Prior-authorization can be trickier to automate. Most payer websites make it possible to determine if prior-authorization is required. In some cases, getting electronic prior-authorization is entirely possible. What obviously can't be automated are peer-to-peer reviews, so it is important to reduce the number of peer-to-peer reviews required. In speaking with a health plan, we learned that up to 70% of reviews are triggered by missing information that could easily have been provided the first time. Ensuring all the necessary steps have been taken before submitting a prior-authorization request is the key to reducing peer-to-peer reviews, which allows for more automation.
Medical necessity, as we all know, is an art as much as a science. Automation opportunities for medical necessity are limited because much of the criteria lay in the physician's notes.

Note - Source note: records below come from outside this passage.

/-- The body of every load (R425, R380 to R386, R393). `deliver t (some pa)` writes the target of a load performed at
`pa`, `deliver t none` that of a deferred one. A deferred load, which accesses nothing, is no retired load to the monitors; R750 does not
say (DESIGN CHOICE, log 30). -/
def State.loadBody (s : State) (r3 : GrIdx) (u : BaseUpdate) (n : Nat) (cls : AccClass) (k : LoadKind) (reg : AlatReg)
    (deliver : State → Option Nat → State) : Except Exc Res :=
  (s.readGr r3).bind fun base => (s.updateReadable u).bind fun _ =>
  let acc := s.loadAcc base.val n cls k
  let deferred : Res := { s := s.updateBase (deliver (s.loadDeferred k reg) none) r3 u }
  if k.check && s.alatHit reg then .ok { s := s.updateBase (s.checkLoad k reg false base.val) r3 u }
  else if base.nat then (if k.speculative then .ok deferred else .error (natConsumption true false))
  else
    (if k.speculative then s.accessSpec acc else (s.access acc).map some).bind fun p =>
      match p with
      | none => .ok deferred
      | some (pa, ma) =>
        let t := ((s.loadAlat k reg pa n).checkMiss k reg base.val).loadNoted k acc ma
        .ok { s := s.updateBase (deliver t (some pa)) r3 u }

/-- The frame of a load: a faulting advanced load leaves no entry for its register (R98). -/
def State.runLoad (s : State) (qp : PredIdx) (k : LoadKind) (reg : AlatReg) (targets : Except Exc Unit)
    (body : Except Exc Res) : Host.Outcome State Fault Refusal :=
  run (if k.advanced && s.pred qp then s.alatRemove reg else s) qp targets body

/-- Target checks of an integer load: `r1`, the updated base, and `r1` not the updated base (R330, R425). -/
def State.loadTargets (s : State) (r1 r3 : GrIdx) (u : BaseUpdate) : Except Exc Unit :=
  (s.targetGr r1).bind fun _ => (s.baseTarget r3 u).bind fun _ => require (!(u.updates && r1 == r3)) illegalOp

/-- The zero-extended integer of `n` bytes at a physical address, in the byte order of PSR.be (R82, R380). -/
def State.loadInt (s : State) (pa n : Nat) : Word := BitVec.ofNat 64 (Memory.load s.mem pa n s.umBe)

/-- The target of an integer load (R380, R382). -/
def State.deliverInt (s : State) (r1 : GrIdx) (n : Nat) (t : State) (p : Option Nat) : State :=
  match p with
  | some pa => t.setGr r1 (GReg.ofWord (s.loadInt pa n)) .load
  | none => t.setGr r1 { val := 0, nat := true } .load

/-- Every integer load but `ld8.fill` (R380 to R386). -/
def intLoad (s : State) (qp : PredIdx) (r1 r3 : GrIdx) (u : BaseUpdate) (n : Nat) (k : LoadKind) :
    Host.Outcome State Fault Refusal :=
  s.runLoad qp k (s.alatGr r1) (s.loadTargets r1 r3 u)
    (s.loadBody r3 u n .int k (s.alatGr r1) (s.deliverInt r1 n))

/-- Bits 8:3 of a spill or fill address: the UNAT bit (R30). -/
def unatBit (va : Word) : Nat := (va.extractLsb' 3 6).toNat

/-- `ld8.fill`: the value with its NaT bit from AR[UNAT] (R386). -/
def intFill (s : State) (qp : PredIdx) (r1 r3 : GrIdx) (u : BaseUpdate) : Host.Outcome State Fault Refusal :=
  s.runLoad qp .plain (s.alatGr r1) (s.loadTargets r1 r3 u)
    (s.loadBody r3 u 8 .int .plain (s.alatGr r1) fun t p =>
      match p with
      | some pa => t.setGr r1 { val := s.loadInt pa 8, nat := s.old.unat.getLsbD (unatBit (s.gr r3).val) } .load
      | none => t)

/-! ### Stores -/

/-- The processor stores bytes at a physical address: into memory, or into the WCB for a WC page; overlapping ALAT
entries go (R92, R121, R388). -/
def State.storePhys (s : State) (pa : Nat) (ma : MemAttr) (bs : List Byte) : State :=
  (if ma = .wc then s.wcStore pa bs else s.memWrite pa bs).alatSnoop pa bs.length

/-- The access of a store. -/
def State.storeAcc (s : State) (va : Word) (n : Nat) (cls : AccClass) : Acc :=
  { va, n, cls, w := true, cpl := s.cpl }

/-- The body of every store (R388 to R390, R395): the base and data registers are consumed, the access is checked, with
release semantics the WCB is flushed first (R122), then `bs` is stored and `after` applied. -/
def State.storeBody (s : State) (r3 : GrIdx) (u : BaseUpdate) (cls : AccClass) (rel dataNat : Bool) (bs : List Byte)
    (after : State → State) : Except Exc Res :=
  (s.readGr r3).bind fun base =>
  if base.nat || dataNat then .error (natConsumption false true)
  else
    let acc := s.storeAcc base.val bs.length cls
    (s.access acc).bind fun p =>
      let t := (if rel then s.wcbFlush else s).storePhys p.1 p.2 bs
      .ok { s := s.updateBase (after (t.noteStore acc p.2)) r3 u }

/-- Integer stores (R388, R389). -/
def intStore (s : State) (qp : PredIdx) (r3 r2 : GrIdx) (u : BaseUpdate) (n : Nat) (rel : Bool) :
    Host.Outcome State Fault Refusal :=
  run s qp (s.baseTarget r3 u)
    ((s.readGr r2).bind fun v =>
      s.storeBody r3 u (if rel then .ordered else .int) rel v.nat (storeBytes v.val.toNat n s.umBe) id)

/-- Set one bit of AR[UNAT] (R390), with the write-after-write rule of R911 (b). -/
def State.setUnatBit (s : State) (i : Nat) (v : Bool) : State :=
  let v' := if s.wawFree (.part 36 i) .alu then s.freeBool (3300 + i) else v
  { s with cur := { s.cur with unat := putBit s.cur.unat i v' }, grpWrites := (.part 36 i, .alu) :: s.grpWrites }

/-- `st8.spill`: the value is stored, its NaT bit goes to AR[UNAT] (R390). -/
def intSpill (s : State) (qp : PredIdx) (r3 r2 : GrIdx) (u : BaseUpdate) : Host.Outcome State Fault Refusal :=
  run s qp (s.baseTarget r3 u)
    ((s.readGr r2).bind fun v =>
      s.storeBody r3 u .int false false (storeBytes v.val.toNat 8 s.umBe)
        (fun t => t.setUnatBit (unatBit (s.gr r3).val) v.nat))

/-! ### Semaphores (R400 to R403) -/

/-- The access of a semaphore: it reads and writes (R400). -/
def State.semAcc (s : State) (va : Word) (n : Nat) : Acc :=
  { va, n, cls := .semaphore, r := true, w := true, cpl := s.cpl }

/-- The body of every semaphore: with release semantics the WCB is flushed before the read (R122, R130); `new old` is the value
stored, `none` when nothing is (R400 to R403). -/
def State.semBody (s : State) (r1 r3 : GrIdx) (n : Nat) (rel dataNat : Bool) (new : Nat → Option Nat) :
    Except Exc Res :=
  (s.readGr r3).bind fun base =>
  if base.nat || dataNat then .error (natConsumption true true)
  else
    let acc := s.semAcc base.val n
    (s.access acc).bind fun p =>
      let s' := if rel then s.wcbFlush else s
      let old := Memory.load s'.mem p.1 n s.umBe
      let t := match new old with
        | some v => s'.storePhys p.1 p.2 (storeBytes v n s.umBe)
        | none => s'.alatSnoop p.1 n
      .ok { s := ((t.noteLoad acc p.2).noteStore acc p.2).setGr r1 (GReg.ofWord (BitVec.ofNat 64 old)) .load }

/-- `cmpxchg` (R400). -/
def cmpxchg (s : State) (qp : PredIdx) (r1 r3 r2 : GrIdx) (n : Nat) (rel : Bool) : Host.Outcome State Fault Refusal :=
  run s qp (s.targetGr r1)
    ((s.readGr r2).bind fun v =>
      s.semBody r1 r3 n rel v.nat fun old =>
        if old = s.old.ccv.toNat % 2 ^ (8 * n) then some v.val.toNat else none)

/-- `xchg` (R401). -/
def xchg (s : State) (qp : PredIdx) (r1 r3 r2 : GrIdx) (n : Nat) : Host.Outcome State Fault Refusal :=
  run s qp (s.targetGr r1)
    ((s.readGr r2).bind fun v => s.semBody r1 r3 n false v.nat fun _ => some v.val.toNat)

/-- `fetchadd` (R402). -/
def fetchadd (s : State) (qp : PredIdx) (r1 r3 : GrIdx) (inc : FetchInc) (n : Nat) (rel : Bool) :
    Host.Outcome State Fault Refusal :=
  run s qp (s.targetGr r1)
    (s.semBody r1 r3 n rel false fun old => some ((old + (incValue inc).toNat) % 2 ^ (8 * n)))

/-! ### Line prefetch (R110, R412) -/

/-- Register NaT Consumption by a non-access instruction (R573, R576). -/
def natConsumptionNa (code : BitVec 16) (r w : Bool) : Exc :=
  .intr { vec := .natConsumption, code := 0x10 ||| code, na := true, r, w }

/-- The access of a prefetch: a byte read by a non-access instruction (R412, R576). -/
def State.prefetchAcc (s : State) (va : Word) : Acc := { va, n := 1, cls := .reference, r := true, na := some 4, cpl := s.cpl }

/-- `lfetch` without `.fault`: the base update, and, where there is no exception, the translation is used as a load's is; exceptions are not
reported (R110, R412). -/
def lfetchPlain (s : State) (qp : PredIdx) (r3 : GrIdx) (u : BaseUpdate) : Host.Outcome State Fault Refusal :=
  run s qp (s.baseTarget r3 u)
    ((s.readGr r3).bind fun base => (s.updateReadable u).bind fun _ =>
      let t := match base.nat, s.access (s.prefetchAcc base.val) with
        | false, .ok _ => s.readNoted (s.prefetchAcc base.val)
        | _, _ => s
      .ok { s := s.updateBase t r3 u })

/-- `lfetch.fault`: a byte load whose data is discarded (R110, R412). -/
def lfetchFault (s : State) (qp : PredIdx) (r3 : GrIdx) (u : BaseUpdate) : Host.Outcome State Fault Refusal :=
  run s qp (s.baseTarget r3 u)
    ((s.readGr r3).bind fun base => (s.updateReadable u).bind fun _ =>
      if base.nat then .error (natConsumptionNa 4 true false)
      else
        (s.access (s.prefetchAcc base.val)).bind fun _ =>
          .ok { s := s.updateBase (s.readNoted (s.prefetchAcc base.val)) r3 u })

end Sys2Proof.Machine
end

The key to leveraging automation in the determination phase is to automate what you can. By doing so, you eliminate the easier things so that your staff has more time to focus on the more challenging situations.
The final stage of the upstream revenue cycle is discovery. During the discovery stage, you identify information that is not readily available such as:
- Active insurance coverage for patients wrongly classified as self-pay
- Any existing secondary or tertiary coverage that had been missed
- Unidentified primary payers for Medicaid patients
In the discovery stage, automation is essential and crucial. The most ideal way to go about discovery is running information from every patient, regardless of insurance status, through all of your top payers. Without automating the process, it would take an entire team to run the queries every day. The pay off can be huge, though. One organization we work with averages 3% additional net patient revenue by taking discovery seriously and making it a routine part of their up-front process.